There appeared to be a strong element of ‘self-efficacy’ in terms of student learning. This could be due to the setting the students were placed in, which appeared to cultivate a rich learning environment. This is comparable to the Folkvord and Risa31 qualitative systematic review of significant factors that engender self-efficacy in student midwives during clinical placements. They concluded that ‘A learning culture appears to be the fertile ground in which midwife students thrive’. The ESOL program placement also enabled students to experience continuity, purpose, achievement, and significance, elements of the key senses’ framework developed by Dewar et al.32 when exploring an optimum environment for student midwife learning.


This study is not without its limitations. Students volunteered to undertake the placement and, as such, had a vested interest in it; students undertaking it as a mandatory placement may not have experienced it as positively. The placement setting was unique and was overseen by a lecturer in practice placements, which could reduce the transferability of findings. Only three participants took part in the focus group, which limited the voices of the women the placement was hoping to benefit from.

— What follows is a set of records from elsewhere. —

/-- QSTAT's word (R192, Table 12.4). -/
def Quire.stat (q : Quire) (sel : Nat) : Nat :=
  if sel < 4 then (List.range 16).foldl (fun a j => a + lookD q.slots (16 * sel + j) 0 * 2 ^ (2 * j)) 0
  else if sel = 4 then q.c % 65536 * 65536 + q.f % 65536
  else 2 ^ 31 + boolN q.broken * 2 ^ 30 + boolN q.out * 2 ^ 29 + q.count * 2 ^ 22 + q.win * 2 ^ 15 + (q.size / 128 - 1) * 2 ^ 5

def execQstat (g d sel n : Nat) (s : State) : Host.Outcome State Fault Refusal :=
  uniOp (.qstat g d sel n) g (fun r e =>
    .done (r.putS e d (word (match r.quire e.wp.core e.wp.team n with
      | some q => q.stat sel
      | none => 0)))) s

/-! ### Starting and cancelling lists (R189, R193) -/

/-- Whether a list position of an engine is taken. -/
def Run.posBusy (r : Run) (l : Nat) : Bool :=
  match lookM r.dev.lists l with
  | some x => x.running
  | none => false

/-- Whether an engine is in the core's stack and its partition's own (R16, R189, R328). -/
def Run.engineOk (r : Run) (core e : Nat) : Bool :=
  decide (e < 32) && e / 16 == stackOf core && (match (r.partOfCore core).bind r.part with
    | some p => p.eng.getLsbD e
    | none => false)

/-- Free positions of the engines that a request may use. -/
def Run.freePos (r : Run) (core : Nat) (eng : Option Nat) : List Nat :=
  (List.range 512).filter (fun l => r.engineOk core (l / 16) && !r.posBusy l && (match eng with
    | some e => l / 16 == e
    | none => true))

/-- A list at its start (R195). -/
def CmdList.start (gen team grid warp first : Nat) : CmdList :=
  { running := true, gen := gen, team := team, grid := grid, warp := warp, first := first, pos := first, database := 0, indexbase := 0,
    count := [1, 1, 1, 1], stride := [0, 0, 0, 0], idx := [0, 0, 0, 0], tile := none, conv := 0, loops := [], named := [],
    transfers := [], done := 0, gwct := 0, cancel := false, handle := false, aborting := none }

/-- A list's identifier; its key is position plus 16 times engine. -/
def listId (l gen : Nat) : Nat := gen * 2 ^ 16 + l

/-- SEGO's failures, in the order engine, address, status doubleword, position (R189): one that fails starts nothing, and is no
release (R386). -/
def Run.segoFail (r : Run) (e : Env) (eng : Option Nat) (va : Nat) : Option Nat :=
  let bad := match eng with
    | some x => !r.engineOk e.wp.core x
    | none => false
  if bad then some 0x80000002
  else if va % 8 ≠ 0 ∨ !canonical va then some 0x80000003
  else match r.xlate1 (r.spaceAt e) .store ((va + 2 ^ 64 - 8) % 2 ^ 64) 8 with
    | none => some 0x80000004
    | some _ => if (r.freePos e.wp.core eng).isEmpty then some 0x80000001 else none

/-- Assigns one of the free positions, by free choice: its generation counts the assignments (R189). -/
def Run.assign (r : Run) (free : List Nat) (team grid warp first : Nat) (handle : Bool) : Nat × Nat × Run :=
  let l := nthD free (r.pick 1 free.length) 0
  let gen := ((match lookM r.dev.lists l with
    | some x => x.gen
    | none => 0) + 1) % 256
  let x := { CmdList.start gen team grid warp first with handle := handle }
  (l, gen, { r with dev := { r.dev with lists := putM r.dev.lists l x } })

/-- Puts a list in one of the free positions and writes its status as running. -/
def Run.sego (r : Run) (e : Env) (eng : Option Nat) (va : Nat) : Nat × Run :=
  let (l, gen, r) := r.assign (r.freePos e.wp.core eng) e.wp.team e.grid e.w va false
  (listId l gen, r.listStatus l 1 0)

def execSego (o : UXOp) (any : Bool) (s : State) : Host.Outcome State Fault Refusal :=
  uniOp (.sego o any) o.g (fun r e =>
    let va := e.us2 o.a
    let eng := if any then none else some (e.us o.b).toNat
    match r.segoFail e eng va with
    | some c => .done (r.putS e o.d (word c))
    | none => r.released e everyLane 2 false (fun r =>
        let (v, r) := r.sego e eng va
        .done (r.putS e o.d (word v)))) s

/-- SECAN: the list issues nothing more and ends at its own step (R193, R201). -/
def execSecan (g d a : Nat) (s : State) : Host.Outcome State Fault Refusal :=
  uniOp (.secan g d a) g (fun r e =>
    let id := (e.us a).toNat
    match lookM r.dev.lists (id % 512) with
    | some x =>
      if x.running && !x.handle && x.aborting.isNone && id == listId (id % 512) x.gen then
        .done ((r.modList (id % 512) (fun y => { y with cancel := true })).putS e d 0)
      else .done (r.putS e d 1)
    | none => .done (r.putS e d 1)) s

/-- A cancelled list ends (R201); one that has ended writes its status when it may. -/
def execListCancelled (e p : Nat) (s : State) : Host.Outcome State Fault Refusal :=
  act (fun r =>
    let l := e * 16 + p
    match lookM r.dev.lists l with
    | some x =>
      if !x.running then r
      else if x.aborting.isSome then r.listFinish l
      else if x.cancel then r.listAbort l 0x14 x.firstOpen
      else r
    | none => r) s

/-! ### The bytes of a transfer (R195, R197, R199) -/

/-- Physical addresses of bytes within one page; an engine's code where it aborts. -/
def Run.engSpan (r : Run) (sp : ASpace) (a : Acc) (va n : Nat) : Except Nat (List Nat × Bool) :=
  if !canonical va then .error 0x11
  else match r.xlate sp a false va with
    | .ok pa rem => .ok (run pa n, rem)
    | .fail c _ => .error (if c = 0x10 then 0x15 else 0x11)

/-- Physical addresses of the `n` bytes of a row, at most two pages. -/
def Run.rowPas (r : Run) (sp : ASpace) (a : Acc) (va n : Nat) : Except Nat (List Nat × Bool) :=
  let k := 65536 - va % 65536
  if n ≤ k then r.engSpan sp a va n
  else match r.engSpan sp a va k with
    | .error c => .error c
    | .ok (xs, y) => match r.engSpan sp a ((va + k) % 2 ^ 64) (n - k) with
      | .error c => .error c
      | .ok (zs, y') => .ok (xs ++ zs, y || y')

/-- Reads scattered bytes at their homes. -/
def Run.homeReadL (r : Run) (node : Option Nat) (pas : List Nat) : List Byte × Run :=
  let r := ((pas.map (fun pa => nkey node pa / 128)).foldl addNew []).foldl (fun r k => r.recallLine k) r
  (pas.map (r.hread node), r)

/-- A row as an engine reads it: an abort code, or its bytes. -/
def Run.rowRead (r : Run) (sp : ASpace) (node : Option Nat) (va n : Nat) : Except Nat (List Byte × Run) :=
  match r.rowPas sp .load va n with
  | .error c => .error c
  | .ok (pas, _) => if r.poisoned node pas then .error 0x15 else .ok (r.homeReadL node pas)

/-- The rows at a list of addresses. -/
def Run.rowsRead (r : Run) (sp : ASpace) (node : Option Nat) (n : Nat) : List Nat → Except Nat (List (List Byte) × Run)
  | [] => .ok ([], r)
  | va :: vas =>
    match r.rowRead sp node va n with
    | .error c => .error c
    | .ok (bs, r) => match r.rowsRead sp node n vas with
      | .error c => .error c
      | .ok (bss, r) => .ok (bs :: bss, r)

/-- Source unit and output bytes per row of a conversion mode (Table 12.7). -/
def convUnit (mode : Nat) : Nat := if mode = 5 then 32 else if 3 ≤ mode then 2 else 4

def convOut (mode rb : Nat) : Nat := if mode = 0 ∨ mode = 5 then rb else rb / 2

/-- One element of a floating conversion: RNE, saturating (R199). -/
def convElem (mode x : Nat) : Nat :=
  let cv := fun (t u : Fmt) => (roundV t .rne true (decodeF u x)).bits
  match mode with
  | 1 => cv Fmt.bf16 Fmt.f32
  | 2 => cv Fmt.f16 Fmt.f32
  | 3 => cv Fmt.e4 Fmt.f16
  | _ => cv Fmt.e5 Fmt.f16

/-- A string cut in pieces of `k` bytes. -/
def pieces (k : Nat) : Nat → List Byte → List (List Byte)
  | 0, _ => []
  | n + 1, bs => if bs.isEmpty then [] else bs.take k :: pieces k n (bs.drop k)

/-- The bit-plane tensor of INT8 elements (R48), 8 elements to a byte. -/
def planesOf (bs : List Byte) : List Byte :=
  (List.range 8).flatMap (fun j => (pieces 8 bs.length bs).map (fun p =>
    BitVec.ofNat 8 ((List.zip (List.range 8) p).foldl (fun a e => a + boolN (e.2.getLsbD (7 - j)) * 2 ^ e.1) 0)))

The shortage of midwives in the UK has led to an increase in training places being commissioned; however, this, in turn, places pressure on the existing midwifery workforce tasked to supervise and assess the students. This study demonstrates how placing student midwives in a unique non-maternity setting can lead to clear benefits in their learning. It also illustrates that small-scale placements can give valuable returns and, in this case, reciprocally contribute to initiatives aimed at reducing health inequalities in our communities. Importantly, it confirms that the quality of learning during a non-traditional placement is not compromised and that health students can gain valuable knowledge and skills that they may not otherwise achieve in traditional placements.